I read the papers. I save the stories in a box. They print my letters to the press, my exhortations to action. Get off your collective ass and rise to the occasion, rattle doors, knock on the deafened tombs. Haunt the alleys of the city which shine with slivered glass and clues to the underside. Inspect the eyes of winos. Inspect bellies in rotten shirts beached up on curbs, heads cradled stupid in a pasty arm. The whores, the Catholic girls, speak well of these whales of the streets. They sit on lumps of sleeping flesh to wait for a bus or a trick. They keep their jewels in trash cans and adorn themselves by the light of the moon. The drunks, the sleeping whales, have seen it pass. Ask these prophets where I lie in wait, where I sleep to evade your manhunters in their uniforms and carbolic faces. Ask the prophets whose shaggy
heads slumber on newsprint fantasies of my face, on news of the latest sacrifice. I live in the gutters of dog manure, wine and urine; in the sewers which eat these melodies delivered by the sprays of the sweeper trucks.
Remember Babylon. I live in a swelter of bobbing heads navigating east and west far down in the streets. I ride the elevators up sixty floors; I stand at the windowed corner of a big hotel on a forgotten floor. Alone in a hallway while the rows of locked doors sleep, I watch the swelter break and sigh. The swelter rolls like waves; an ocean of passengers on foot. Watch it move. Beneath me, far down in the streets, the ocean wobbles in red shoes and three-piece suits. Those red shoes! wooden heels stacked in layers of light and dark like a parquet floor dismantled and cut to fit. Ankles above the shoes are strung thin and tuned to recite. Though I see only tops of heads, female heads smaller than the metal caps of straight pins, I remember the ankles: their nylon sheen, the round bones rising up to glint like a covered eye.

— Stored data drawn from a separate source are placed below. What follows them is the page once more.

-- ==== Sys2Proof/Laws/State.lean ====
section
/-! SUPPORT. Every named update of the state, field by field: what it leaves. -/

namespace Sys2Proof.Machine

/-! ### `wr` -/

@[simp] theorem State.ticks_wr (s : State) (a v : Nat) : (s.wr a v).ticks = s.ticks := rfl
@[simp] theorem State.mticks_wr (s : State) (a v : Nat) : (s.wr a v).mticks = s.mticks := rfl
@[simp] theorem State.staged_wr (s : State) (a v : Nat) : (s.wr a v).staged = s.staged := rfl
@[simp] theorem State.latch_wr (s : State) (a v : Nat) : (s.wr a v).latch = s.latch := rfl
@[simp] theorem State.boot_wr (s : State) (a v : Nat) : (s.wr a v).boot = s.boot := rfl
@[simp] theorem State.time_wr (s : State) (a v : Nat) : (s.wr a v).time = s.time := rfl
@[simp] theorem State.wheel_wr (s : State) (a v : Nat) : (s.wr a v).wheel = s.wheel := rfl
@[simp] theorem State.cap_wr (s : State) (a v : Nat) : (s.wr a v).cap = s.cap := rfl
@[simp] theorem State.slices_wr (s : State) (a v : Nat) : (s.wr a v).slices = s.slices := rfl
@[simp] theorem State.sw_wr (s : State) (a v : Nat) : (s.wr a v).sw = s.sw := rfl
@[simp] theorem State.ldg_wr (s : State) (a v : Nat) : (s.wr a v).ldg = s.ldg := rfl
@[simp] theorem State.cpu_wr (s : State) (a v : Nat) : (s.wr a v).cpu = s.cpu := rfl
@[simp] theorem State.mem_wr (s : State) (a v : Nat) : (s.wr a v).mem = s.mem := rfl
@[simp] theorem State.world_wr (s : State) (a v : Nat) : (s.wr a v).world = s.world := rfl
@[simp] theorem State.guard_wr (s : State) (a v : Nat) : (s.wr a v).guard = s.guard := rfl
@[simp] theorem State.power_wr (s : State) (a v : Nat) : (s.wr a v).power = s.power := rfl
@[simp] theorem State.dbgm_wr (s : State) (a v : Nat) : (s.wr a v).dbgm = s.dbgm := rfl
@[simp] theorem State.pmu_wr (s : State) (a v : Nat) : (s.wr a v).pmu = s.pmu := rfl
@[simp] theorem State.casc_wr (s : State) (a v : Nat) : (s.wr a v).casc = s.casc := rfl
@[simp] theorem State.pcieLink_wr (s : State) (a v : Nat) : (s.wr a v).pcieLink = s.pcieLink := rfl
@[simp] theorem State.freeCtr_wr (s : State) (a v : Nat) : (s.wr a v).freeCtr = s.freeCtr := rfl
@[simp] theorem State.pending_wr (s : State) (a v : Nat) : (s.wr a v).pending = s.pending := rfl
@[simp] theorem State.hart_wr (s : State) (a v : Nat) (k : Nat) : (s.wr a v).hart k = s.hart k := rfl
@[simp] theorem State.dom_wr (s : State) (a v : Nat) (k : Nat) : (s.wr a v).dom k = s.dom k := rfl
@[simp] theorem State.tdom_wr (s : State) (a v : Nat) (k : Nat) : (s.wr a v).tdom k = s.tdom k := rfl

/-! ### `put` -/

@[simp] theorem State.ticks_put (s : State) (f : Fld) (v : Nat) : (s.put f v).ticks = s.ticks := rfl
@[simp] theorem State.mticks_put (s : State) (f : Fld) (v : Nat) : (s.put f v).mticks = s.mticks := rfl
@[simp] theorem State.staged_put (s : State) (f : Fld) (v : Nat) : (s.put f v).staged = s.staged := rfl
@[simp] theorem State.latch_put (s : State) (f : Fld) (v : Nat) : (s.put f v).latch = s.latch := rfl
@[simp] theorem State.boot_put (s : State) (f : Fld) (v : Nat) : (s.put f v).boot = s.boot := rfl
@[simp] theorem State.time_put (s : State) (f : Fld) (v : Nat) : (s.put f v).time = s.time := rfl
@[simp] theorem State.wheel_put (s : State) (f : Fld) (v : Nat) : (s.put f v).wheel = s.wheel := rfl
@[simp] theorem State.cap_put (s : State) (f : Fld) (v : Nat) : (s.put f v).cap = s.cap := rfl
@[simp] theorem State.slices_put (s : State) (f : Fld) (v : Nat) : (s.put f v).slices = s.slices := rfl
@[simp] theorem State.sw_put (s : State) (f : Fld) (v : Nat) : (s.put f v).sw = s.sw := rfl
@[simp] theorem State.ldg_put (s : State) (f : Fld) (v : Nat) : (s.put f v).ldg = s.ldg := rfl
@[simp] theorem State.cpu_put (s : State) (f : Fld) (v : Nat) : (s.put f v).cpu = s.cpu := rfl
@[simp] theorem State.mem_put (s : State) (f : Fld) (v : Nat) : (s.put f v).mem = s.mem := rfl
@[simp] theorem State.world_put (s : State) (f : Fld) (v : Nat) : (s.put f v).world = s.world := rfl
@[simp] theorem State.guard_put (s : State) (f : Fld) (v : Nat) : (s.put f v).guard = s.guard := rfl
@[simp] theorem State.power_put (s : State) (f : Fld) (v : Nat) : (s.put f v).power = s.power := rfl
@[simp] theorem State.dbgm_put (s : State) (f : Fld) (v : Nat) : (s.put f v).dbgm = s.dbgm := rfl
@[simp] theorem State.pmu_put (s : State) (f : Fld) (v : Nat) : (s.put f v).pmu = s.pmu := rfl
@[simp] theorem State.casc_put (s : State) (f : Fld) (v : Nat) : (s.put f v).casc = s.casc := rfl
@[simp] theorem State.pcieLink_put (s : State) (f : Fld) (v : Nat) : (s.put f v).pcieLink = s.pcieLink := rfl
@[simp] theorem State.freeCtr_put (s : State) (f : Fld) (v : Nat) : (s.put f v).freeCtr = s.freeCtr := rfl
@[simp] theorem State.pending_put (s : State) (f : Fld) (v : Nat) : (s.put f v).pending = s.pending := rfl
@[simp] theorem State.hart_put (s : State) (f : Fld) (v : Nat) (k : Nat) : (s.put f v).hart k = s.hart k := rfl
@[simp] theorem State.dom_put (s : State) (f : Fld) (v : Nat) (k : Nat) : (s.put f v).dom k = s.dom k := rfl
@[simp] theorem State.tdom_put (s : State) (f : Fld) (v : Nat) (k : Nat) : (s.put f v).tdom k = s.tdom k := rfl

Once I shot marbles. Glass and porcelain. Agates. Colors snaked in stripes through the centers, formed a wavered pupil of no determined expression. Handfuls of lovely eyes. I propelled one with my thumb to hit others, drive them out of a circle scratched on the ground. I crouched with the rest. I crouched in my scarred shoes and took aim. I dented my shoes on rocks and sticks. Those shoes were brown and tied with long ties which tangled or dragged in the dirt. Gouged scratches in the leather turned pale and tempered like scars on skin. I dug my fingernails into the dirt and aimed. We played marbles on the hard-packed ground, dust baked blond in the sun. I kept my prizes in a string bag. Scooping up the captive jewels, I rolled them in my hands and kept them warm. Later I would examine them by a light, sit home
alone and stare into their centers. Now the boys crowded round with smears of dirt on their faces, silent, while the high-pitched screams of girls signaled they were sweating at their games of tag. Girls ran close and teased us with the sounds of their buckled sandals. Slaps on the ground. Quick. Flat. No one looked. The boys watched me, my cat’s-eye. Its chatoyant luster glimmered onto my skin: a stripe of shade burned in.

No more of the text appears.